Given that CPR members have very small genomes in comparison with other microorganisms (2, 4), it is profitable for these microbes to have multifunctional genes, such as beta-lactamases (36). The beta-lactam-resistant enzymes (namely, beta-lactamase) hydrolyze the beta-lactam ring in their molecular structure (37). The 5,759 beta-lactam-resistant hits belong to four different classes (A, B, C, and D) (Fig. 2; see also Tables S2 and S3). Class B metallo-beta-lactamases are the most frequent, representing 58.3% of those detected (3,359 hits over 5,759 hits) (Tables S2 and S3). This class has been classified into three different subclasses of metallo-beta-lactamases depending on the annotation of the CDD results: 17 hits belong to subclass B1, 385 hits to subclass B2, and 2,957 hits to subclass B3. Moreover, 2,400 of the serine-beta-lactamases are distributed over 27.9% of class A, 0.5% of class C, and 13.3% of class D (Tables S2 and S3).
Although macrolide-lincosamide-streptogramin (MLS) antibiotics are chemically distinct, but because of their similar mechanism of action, they are classified in the same group (38). MLS antibiotics act on the 50S subunit of the 23S rRNA gene (39, 40). The most common genes (erm [n = 3,077 hits] and cfr [n = 648 hits]) (Fig. 2; see also Tables S2 and S3) detected in the CPR genomes are involved in MLS resistance by altering the MLS target with esterase activity and methylation of the 23S rRNA subunit, respectively, followed by streptogramin acetyltransferase (vat; n = 338 hits) with MLS-inactivating enzyme activity (Tables S2 and S3). In addition, our study showed aminoglycoside resistance hits in all CPR superphyla with different transferase activities including adenylyltransferase, phosphotransferase, and acetyltransferase.

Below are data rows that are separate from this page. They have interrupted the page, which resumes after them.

theorem exec_decrypt_with_key {s : State} (h : s.fce.keyValid = true) :
    exec .decrypt s = .next { s with
      fce := (s.fce.setDout (dec s.fce.rk s.fce.pend.pdin)).completeStatus } :=
  cipherCommand_with_key .reverse h

/-- ENCRYPT with a key loaded, from the write of its word to its completion: DIN is the operand. -/
theorem run_encrypt_with_key {s : State} (h : s.Issues 0x00000003#32)
    (hkey : s.fce.keyValid = true) :
    ∃ t, Sys2Proof.core.run 2 s = .next t ∧ t.fce.dout = enc s.fce.rk s.fce.din :=
  ⟨_, run_of_issues h (exec_encrypt_with_key (s := s.issued 0x00000003#32) hkey), rfl⟩

/-- DECRYPT with a key loaded, from the write of its word to its completion: DIN is the operand. -/
theorem run_decrypt_with_key {s : State} (h : s.Issues 0x00000004#32)
    (hkey : s.fce.keyValid = true) :
    ∃ t, Sys2Proof.core.run 2 s = .next t ∧ t.fce.dout = dec s.fce.rk s.fce.din :=
  ⟨_, run_of_issues h (exec_decrypt_with_key (s := s.issued 0x00000004#32) hkey), rfl⟩

/-- No access of the host reaches the cipher state. -/
theorem Fce.access_sameCipherState (f : Fce) (a : Access) : (f.access a).1.SameCipherState f := by
  rcases f.access_eq_self_or_writeReg a with hsame | ⟨v, r, hwrite⟩
  · rw [hsame]
    exact ⟨rfl, rfl, rfl⟩
  · rw [hwrite]
    exact f.writeReg_sameCipherState v r

theorem enc_example_B0B1 : enc (keySchedule 0xB0B1#16) 0x6162#16 = 0xB894#16 := rfl

/-- Settles O19: the two ends of the completion are the two records, the host's accesses leave the
cipher state alone, and the example is an accepted ENCRYPT with a key loaded. -/
theorem encryptWritesTheCiphertext : Obligations.EncryptWritesTheCiphertext := by
  refine ⟨fun _ => exec_encrypt_with_key, fun _ => exec_cipher_without_key (.inl rfl), rfl, rfl,
    fun f a => (f.access_sameCipherState a).2, rfl, rfl, fun s hissues hkey hrk hdin => ?worked⟩
  case worked =>
    obtain ⟨t, hrun, hdout⟩ := run_encrypt_with_key hissues hkey
    exact ⟨t, hrun, by rw [hdout, hrk, hdin, enc_example_B0B1]⟩

/-- A DECRYPT of ENCRYPT's result under the same round keys gives the block back (R165). -/
theorem exec_decrypt_of_exec_encrypt {s t u v : State} (hs : s.fce.keyValid = true)
    (hencrypt : exec .encrypt s = .next t) (hu : u.fce.keyValid = true) (hrk : u.fce.rk = s.fce.rk)
    (hdin : u.fce.pend.pdin = t.fce.dout) (hdecrypt : exec .decrypt u = .next v) :
    v.fce.dout = s.fce.pend.pdin := by
  rw [exec_encrypt_with_key hs] at hencrypt
  rw [exec_decrypt_with_key hu] at hdecrypt
  cases hencrypt
  cases hdecrypt
  simp only [Fce.completeStatus_dout, Fce.setDout_dout] at hdin ⊢
  rw [hdin, hrk, dec_enc]

/-- Settles O20: as O19, and DECRYPT undoes ENCRYPT because DEC undoes ENC; the keys for which the
two agree are those with a mirrored round-key set. -/
theorem decryptWritesThePlaintext : Obligations.DecryptWritesThePlaintext := by
  refine ⟨fun _ => exec_decrypt_with_key, fun _ => exec_cipher_without_key (.inr rfl), rfl, rfl,
    fun _ _ _ _ => exec_decrypt_of_exec_encrypt,
    fun key b hkey => dec_eq_enc_of_mirrored ((keySchedule_reversed_eq_self_iff key).2 hkey) b,
    fun s hissues hkey hrk hdin => ?worked⟩
  case worked =>
    obtain ⟨t, hrun, hdout⟩ := run_decrypt_with_key hissues hkey
    exact ⟨t, hrun, by rw [hdout, hrk, hdin, ← enc_example_B0B1, dec_enc]⟩

end Sys2Proof.Machine
end

section
/-! PROOFS. The completion of COMPRESS (43_compress.md R180) and the message that DECRYPT finds for a
target (R181). -/

namespace Sys2Proof.Machine

theorem exec_compress (s : State) : exec .compress s =
    .next { s with fce := ((s.fce.loadCipherState s.fce.pend.pkin).setDout
      (enc (keySchedule s.fce.pend.pkin) s.fce.pend.pdin)).completeStatus } := rfl

theorem exec_compress_dout {s t : State} (h : exec .compress s = .next t) :
    t.fce.dout = enc (keySchedule s.fce.pend.pkin) s.fce.pend.pdin := by
  rw [exec_compress] at h
  cases h
  rfl

/-- COMPRESS leaves the cipher state that LOAD_KEY of the same operand leaves (R180). -/
theorem exec_compress_sameCipherState_loadKey {s t v : State} (hload : exec .loadKey s = .next t)
    (hcompress : exec .compress s = .next v) : v.fce.SameCipherState t.fce := by
  rw [exec_loadKey] at hload
  rw [exec_compress] at hcompress
  cases hload
  cases hcompress
  exact ⟨rfl, rfl, rfl⟩

/-- The DOUT of COMPRESS is that of an ENCRYPT of the message accepted after LOAD_KEY of the chaining
value (R180), which finds the key loaded. -/
theorem exec_compress_dout_loadKey_encrypt {s t u v : State} (hload : exec .loadKey s = .next t)
    (hencrypt : exec .encrypt
      { t with fce := { t.fce with din := s.fce.pend.pdin }.accept (encode .encrypt) } = .next u)
    (hcompress : exec .compress s = .next v) : v.fce.dout = u.fce.dout := by
  rw [exec_loadKey] at hload
  cases hload
  rw [exec_encrypt_with_key (by simp)] at hencrypt
  cases hencrypt
  simp [exec_compress_dout hcompress]

/-- COMPRESS from the write of its word to its completion: DIN is the message and KIN the chaining
value. -/
theorem run_compress {s : State} (h : s.Issues 0x00000005#32) : Sys2Proof.core.run 2 s =
    .next { s.issued 0x00000005#32 with
      fce := (((s.fce.accept 0x00000005#32).loadCipherState s.fce.kin).setDout
        (enc (keySchedule s.fce.kin) s.fce.din)).completeStatus } :=
  run_of_issues h (exec_compress _)

/-- Settles O21: the completion is one record, its cipher state is LOAD_KEY's, which an ENCRYPT keeps,
and the example is an accepted COMPRESS. -/
theorem compressLoadsAndEncrypts : Obligations.CompressLoadsAndEncrypts := by
  refine ⟨exec_compress, rfl, rfl, fun s t u v hload hencrypt hcompress => ?loadThenEncrypt, rfl,
    fun s hissues hdin hkin herrAny hoverrun => ?worked⟩
  case loadThenEncrypt =>
    obtain ⟨hkey, hrk, hvalid⟩ := exec_compress_sameCipherState_loadKey hload hcompress
    obtain ⟨hkey', hrk', hvalid'⟩ := exec_keeps_cipherState hencrypt (by decide)
    exact ⟨hkey, hrk, hvalid, hkey.trans hkey'.symm, hrk.trans hrk'.symm, hvalid.trans hvalid'.symm,
      exec_compress_dout_loadKey_encrypt hload hencrypt hcompress⟩
  case worked =>
    refine ⟨_, run_compress hissues, ?_, hkin, Fce.statusWord_completeStatus herrAny hoverrun⟩
    simp only [Fce.completeStatus_dout, Fce.setDout_dout]
    rw [hkin, hdin, enc_example_B0B1]

/-- COMPRESS of DEC of a target under the chaining value gives the target (R181). -/
theorem exec_compress_dout_of_dec {s t : State} {target : Block}
    (hdin : s.fce.pend.pdin = dec (keySchedule s.fce.pend.pkin) target)
    (h : exec .compress s = .next t) : t.fce.dout = target := by
  rw [exec_compress_dout h, hdin, enc_dec]

theorem dec_example_1234 : dec (keySchedule 0x1234#16) 0x0000#16 = 0x1F76#16 := rfl

/-- Settles O27: ENC undoes DEC, and the example's message is DEC of its target. -/
theorem decryptFindsACompressPreimage : Obligations.DecryptFindsACompressPreimage :=
  ⟨fun _ _ _ => exec_compress_dout_of_dec, dec_example_1234, fun _ _ hdin hkin =>
    exec_compress_dout_of_dec (by rw [hdin, hkin, dec_example_1234])⟩

end Sys2Proof.Machine
end

section
/-! PROOFS. The completion of NOP (44_control.md R195). -/

namespace Sys2Proof.Machine

theorem exec_nop (s : State) :
    exec .nop s = .next { s with fce := s.fce.completeStatus } := rfl

/-- Acceptance writes no register that a host reads but CMD and STATUS (R103, R104). -/
theorem Fce.readReg_accept (v : Word) (f : Fce) {r : Reg} (hcmd : r ≠ .cmd)
    (hstatus : r ≠ .status) : (f.accept v).readReg r = f.readReg r := by
  cases r with
  | cmd => exact absurd rfl hcmd
  | status => exact absurd rfl hstatus
  | id | irqEn | din | kin | dout | key | rk03 | rk47 => rfl

/-- Acceptance of the word that CMD already reads as leaves every read but that of STATUS. -/
theorem Fce.memRead_accept_lastCmd (f : Fce) {off : Offset} (n : Nat) (hoff : off ≠ 0x08#6) :
    (f.accept f.lastCmd).memRead off n = f.memRead off n := by
  refine Fce.memRead_congr n fun r hr => ?_
  by_cases hcmd : r = .cmd
  · rw [hcmd]
    rfl
  · exact f.readReg_accept _ hcmd fun hstatus => hoff (by rw [← hr, hstatus]; rfl)

/-- NOP from the write of its word to its completion. -/
theorem run_nop {s : State} (h : s.Issues 0x00000000#32) : Sys2Proof.core.run 2 s =
    .next { s.issued 0x00000000#32 with fce := (s.fce.accept 0x00000000#32).completeStatus } :=
  run_of_issues h (exec_nop _)

/-- Settles O16: the completion is STATUS alone. At reset CMD already reads as NOP's word, so the
acceptance leaves every read but that of STATUS, and so does the completion. -/
theorem nopOnlyCompletes : Obligations.NopOnlyCompletes := by
  refine ⟨exec_nop, rfl, rfl, _, run_nop ⟨rfl, rfl, rfl⟩, ?status, fun off hoff => ?others⟩
  case status =>
    rw [Fce.memRead_status, Fce.statusWord_completeStatus rfl rfl]
    rfl
  case others =>
    have hcompletion := everyOtherWindowReadIsUnchanged .nop _ _ off 4
      (exec_nop (State.reset.issued 0x00000000#32)) (by simpa [writtenOffsets] using hoff)
    exact hcompletion.trans (Fce.reset.memRead_accept_lastCmd 4 hoff)

end Sys2Proof.Machine
end

section
/-! PROOFS. The errors of the commands: which of them a completion ends with (60_exceptions.md
R201), and that nothing but STATUS sees one (R203). -/

namespace Sys2Proof.Machine

/-- The error that a command raises on the registers `f`, by the matrix of R201. -/
def Fce.raisedBy (f : Fce) : Instr → Option ErrorKind
  | .nop | .loadKey | .deleteKey | .compress => none
  | .encrypt | .decrypt => if f.keyValid then none else some .noKeyLoaded
  | .sbox => if indexHigh f.pend.pdin = 0 then none else some .invalidInput
  | .illegal _ => some .invalidCommand

theorem Fce.raisedBy_eq_noKeyLoaded {f : Fce} {i : Instr} :
    f.raisedBy i = some .noKeyLoaded ↔ (i = .encrypt ∨ i = .decrypt) ∧ f.keyValid = false := by
  cases i <;> simp [Fce.raisedBy]

theorem Fce.raisedBy_eq_invalidInput {f : Fce} {i : Instr} :
    f.raisedBy i = some .invalidInput ↔ i = .sbox ∧ indexHigh f.pend.pdin ≠ 0 := by
  cases i <;> simp [Fce.raisedBy]

theorem Fce.raisedBy_eq_invalidCommand {f : Fce} {i : Instr} :
    f.raisedBy i = some .invalidCommand ↔ ∃ c, i = .illegal c := by
  cases i <;> simp [Fce.raisedBy]

/-- ENCRYPT and DECRYPT raise the same error, whatever the key order. -/
theorem cipherCommand_errCode {o : KeyOrder} {s t : State} (h : cipherCommand o s = .next t) :
    t.fce.errCode = (s.fce.raisedBy .encrypt).elim 0x0#4 ErrorKind.code := by
  rcases (cipherCommand_next o s t).1 h with ⟨hkey, rfl⟩ | ⟨hkey, rfl⟩ <;>
    simp [Fce.raisedBy, hkey]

Aminoglycosides are a family of molecules containing an aminocyclitol ring where they bind to the A site of the ribosome and disrupt protein synthesis (41). The majority of aminoglycoside-resistant-like genes code for acetyltransferase activity, of which the most abundant genes are aac (aminoglycoside acetyltransferase, n = 1,831) and gna (gentamicin acetyltransferase, n = 749) (Fig. 2; Tables S2 and S3). Finally, almost all tetracycline-resistant hits confer resistance through ribosomal protection. The genes encoding tetracycline resistance ribosomal protection protein in the CPR were tetT (n = 2,243), tetBP (n = 778), and tetW (n = 564) (Fig. 2; Tables S2 and S3).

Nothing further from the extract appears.